• **About this exercise**: Every line of the material below in which "stream" shows up is to be located and copied.

• **Extracted information**:
::::

-- ==== Sys2Proof/Word.lean ====
section
/-!
DEFINITION. The word types of the block: a byte of a buffer and a string of stream bits.
Every column, count and length of the spec is an exact integer (00_scope.md R8), so no other
word type is needed.
-/

namespace Sys2Proof

/-- One byte of `SRC`, `RAS` or `SINK`, the cache or the writer's accumulator. Bit 7 is its most
significant bit (00_scope.md section 5). -/
abbrev Byte := BitVec 8

/-- A bit string in stream order, the first stream bit first (20_memory.md R64). -/
abbrev Bits := List Bool

end Sys2Proof
end

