-- ==== Sys2Proof/WellFormed.lean ====
section
/-!
DEFINITION. Which terms make sense: the widths a command may name, the code words of a context, and the
geometry a call may have.
-/

namespace Sys2Proof

/-- The legal widths of `READBITS` and `WRITEBITS`: {1..8, 16, 24, 32} (40_bitcursor.md R142). -/
def legalWidth (n : Int) : Bool := ((1 ≤ n) && (n ≤ 8)) || n == 16 || n == 24 || n == 32

/-- A command is well formed when its width is legal (40_bitcursor.md R142, R152). -/
def Command.wellFormed : Command → Bool
  | .readBits n => legalWidth n
  | .writeBits n _ => legalWidth n
  | .flush | .bytesRead | .pad => true

/-- The classes of the words that a context recognises (30_encoding.md R101). -/
def Context.accepts : Context → WordClass → Bool
  | .mode, f => f == .mode
  | .run .white, f => f == .whiteTerm || f == .whiteMakeup || f == .extMakeup
  | .run .black, f => f == .blackTerm || f == .blackMakeup || f == .extMakeup
  | .eol, f => f == .eol
  | .tag, f => f == .tag

/-- An instruction is well formed in a context when it is a code word that the context recognises. A command
has no bits and is well formed in none (30_encoding.md R101, R122). -/
def wellFormed (ctx : Context) (i : Instr) : Bool := ctx.accepts i.format

/-- The shortest and longest length of the words of a class (30_encoding.md R100). -/
def lengthRange : WordClass → Nat × Nat
  | .mode => (1, 7)
  | .whiteTerm => (4, 8)
  | .whiteMakeup => (5, 9)
  | .blackTerm => (2, 12)
  | .blackMakeup => (10, 13)
  | .extMakeup => (11, 12)
  | .eol => (12, 12)
  | .tag => (1, 1)
  | .command => (0, 0)

/-- `WIDTH` and `HEIGHT` are legal (00_scope.md R6). -/
def legalGeometry (width height : Int) : Bool := (0 < width) && (0 < height)

end Sys2Proof
end

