/-- The start of a call, or the next command. -/
theorem StepCase.of_idle {s t : State} (hstage : s.stage = .idle)
    (h : (∃ i s', fetchIdle s = .run i s' ∧ exec i s' = .next t) ∨ fetchIdle s = .go t) : StepCase s t := by
  unfold fetchIdle at h
  cases hcall : s.call with
  | decompress =>
    rw [hcall] at h
    exact eq_of_fetched_go rfl h ▸ .of_startDecompress hstage hcall
  | compress =>
    simp only [hcall, EncodeOut.fetched_ne_run, false_and, exists_false, false_or] at h
    exact .of_startCompress hstage hcall h
  | standalone =>
    simp only [hcall] at h
    exact .of_command hstage hcall h

theorem exec_p_pass {s : State} (h : s.stage = .pass) : exec .p s = .next s.passAction := by
  simp [exec, execP, h]

theorem exec_offsetInstr_vert {s : State} (o : Offset) (h : s.stage = .vert) :
    exec (offsetInstr o) s = .next (s.vertAction o) := by
  rw [exec_offsetInstr]
  simp [vertical, h]

/-- A step of a state in which no table is in force. -/
theorem StepCase.of_no_word {s t : State} (hctx : s.context = none)
    (h : (∃ i s', fetch s = .run i s' ∧ exec i s' = .next t) ∨ fetch s = .go t) : StepCase s t := by
  cases hstage : s.stage with
  | idle => exact .of_idle hstage (by simpa only [fetch, hstage] using h)
  | rowStart =>
    cases htag : s.eolSeen with
    | true => simp [State.context, hstage, htag] at hctx
    | false =>
      cases hmixed : s.mixed with
      | true => simp [State.context, hstage, htag, hmixed] at hctx
      | false =>
        have hf : fetch s = .go { s.beginRow with stage := .readMode } := by
          simp only [fetch, hstage, fetchRowStart, htag, hmixed]
          rfl
        exact eq_of_fetched_go hf h ▸ .rowBegun hstage htag hmixed
  | pass =>
    obtain rfl : s.passAction = t := by simpa [fetch, hstage, exec_p_pass hstage] using h
    exact .of_passAction hstage
  | vert =>
    obtain rfl : s.vertAction s.k = t := by simpa [fetch, hstage, exec_offsetInstr_vert s.k hstage] using h
    exact .of_vertAction hstage
  | rowEnd =>
    have hf : fetch s = .go s.endRow := by simp only [fetch, hstage]
    exact eq_of_fetched_go hf h ▸ .rowEnded hstage
  | busy =>
    simp only [fetch, hstage, EncodeOut.fetched_ne_run, false_and, exists_false, false_or] at h
    exact .of_encoder hstage h
  | readMode => simp [State.context, hstage] at hctx
  | horiz => simp [State.context, hstage, State.runColor] at hctx
  | oneD => simp [State.context, hstage, State.runColor] at hctx
  | done => simp [fetch, hstage] at h
  | failed => simp [fetch, hstage] at h

/-- What a step can do. -/
theorem stepCase_of_step {s t : State} (h : step s = .next t) : StepCase s t := by
  have hnext := step_next h
  cases hctx : s.context with
  | some ctx =>
    rw [fetch_of_context hctx] at hnext
    rcases hnext with ⟨i, s', hf, hexec⟩ | hgo
    · exact .of_word hctx hf hexec
    · exact .of_fetchWord_go hctx hgo
  | none => exact .of_no_word hctx hnext
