-- ==== Sys2Proof/Machine/Dispatch.lean ====
section
/-! DEFINITION. One arm per constructor of Instr, each one direct call of the instruction's own meaning. -/

namespace Sys2Proof.Machine

def exec (i : Instr) (s : State) : Host.Outcome State Fault Refusal :=
  match i with
  | .crcInit => Sys2Proof.Machine.execCrcInit s
  | .crcFeed b => Sys2Proof.Machine.execCrcFeed b s
  | .crcRead => Sys2Proof.Machine.execCrcRead s
  | .crcCompute data => Sys2Proof.Machine.execCrcCompute data s
  | .frameBuild version flags src dst opcode payload => Sys2Proof.Machine.execFrameBuild version flags src dst opcode payload s
  | .frameParse cand => Sys2Proof.Machine.execFrameParse cand s
  | .rxBegin => Sys2Proof.Machine.execRxBegin s
  | .rxByte b => Sys2Proof.Machine.execRxByte b s
  | .rxIdle => Sys2Proof.Machine.execRxIdle s
  | .rxTimeout => Sys2Proof.Machine.execRxTimeout s

end Sys2Proof.Machine
end

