/-- Settles O47: the two commands that accumulate are CRC_FEED and RX_BYTE. A second 0x00 moves the register on from 0x40BF, and a
second 0xAA lengthens the buffer. -/
theorem repeatingChangesNothingMore : Obligations.RepeatingChangesNothingMore := by
  refine ⟨fun i s repeats => ⟨_, exec_eq_stateAfter i s, ?_⟩, ?_, ?_⟩
  · rw [exec_eq_stateAfter, stateAfter_stateAfter_of_repeatable repeats]
  · refine ⟨0x00, .reset, _, _, exec_eq_stateAfter _ _, exec_eq_stateAfter _ _, ?_⟩
    simp only [stateAfter_crc, crcAfter, reset_crc, crcInit_eq, crcStep_crcInit_zero]
    decide
  · exact ⟨0xAA, .reset, _, _, exec_eq_stateAfter _ _, exec_eq_stateAfter _ _, by decide⟩

section
variable {i : Instr} {crc : Word16} {buf : Bytes} (failed : (responseTo i crc buf).status.failing = true)
include failed

/-- Only the codec's two commands fail, and they use no part of the state (R126, R149, R201). -/
theorem unused_of_failing : usesCrc i = false ∧ usesRxBuf i = false := by
  cases i with
  | frameBuild | frameParse => exact ⟨rfl, rfl⟩
  | crcInit | crcFeed | crcRead | crcCompute | rxBegin | rxIdle | rxTimeout => cases failed
  | rxByte b =>
    rw [responseTo] at failed
    split at failed <;> cases failed

/-- A failing response carries no result: only OK and FRAME_READY come with one. -/
theorem result_of_failing : (responseTo i crc buf).result = none := by
  by_contra carries
  obtain h | h := status_of_responseAllowed (responseAllowed_responseTo i crc buf) carries <;> rw [h] at failed <;> cases failed

end

/-- Settles O42: a command that fails is one of the codec's, or has an illegal code. -/
theorem failuresChangeNothing : Obligations.FailuresChangeNothing := by
  intro s t c rest r hq run answered failed
  rw [step_command hq] at run
  obtain ⟨i, -, delivered⟩ | ⟨code, -, delivered⟩ | ⟨m, -, delivered⟩ := deliver_cases c (setQueue rest s)
  · rw [delivered] at run
    obtain rfl := exec_eq_next.mp run
    rw [stateAfter_response, Option.some_inj] at answered
    subst answered
    obtain ⟨crcUnused, rxBufUnused⟩ := unused_of_failing failed
    exact ⟨result_of_failing failed, crcAfter_eq_of_unused crcUnused s.crc, rxBufAfter_eq_of_unused rxBufUnused s.rxBuf⟩
  · rw [delivered] at run
    cases run
    cases answered
    exact ⟨rfl, rfl, rfl⟩
  · rw [delivered] at run
    cases run

end Sys2Proof.Machine
end

section
/-! THE CRC STEP. It is eight shifts (R100), linear over GF(2) and one-to-one in the register and in the byte; so a changed byte changes
the CRC16 (R111), and a sequence followed by its own CRC16 leaves zero. -/

namespace Sys2Proof.Machine

theorem crcShifts_eq_iterate (k : Nat) (c : Word16) : crcShifts k c = crcShift^[k] c := by
  induction k generalizing c with
  | zero => rfl
  | succ k ih => rw [crcShifts, ih, Function.iterate_succ_apply]

/-- Settles O14: the shift is the model's, whose bits are known. -/
theorem crcStepBitByBit : Obligations.CrcStepBitByBit := by
  refine ⟨crcShift, fun c i _ => crcShift_bit c i, fun c b => ?_⟩
  exact crcShifts_eq_iterate 8 (c ^^^ zext16 b)

/-- Each bit of a shift is an exclusive-or of bits of the register. -/
theorem crcShift_xor (c d : Word16) : crcShift (c ^^^ d) = crcShift c ^^^ crcShift d := by
  refine BitVec.eq_of_getLsbD_eq fun i _ => ?_
  simp only [crcShift_bit, BitVec.getLsbD_xor, Bool.and_xor_distrib_right, Bool.xor_assoc, Bool.xor_left_comm]

theorem crcShifts_xor (k : Nat) (c d : Word16) : crcShifts k (c ^^^ d) = crcShifts k c ^^^ crcShifts k d := by
  induction k generalizing c d with
  | zero => rfl
  | succ k ih => rw [crcShifts, crcShift_xor, ih, crcShifts, crcShifts]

::::

• **Answer space**:
DEFINITION. The word types of the block: a byte of a buffer and a string of stream bits.
/-- A bit string in stream order, the first stream bit first (20_memory.md R64). -/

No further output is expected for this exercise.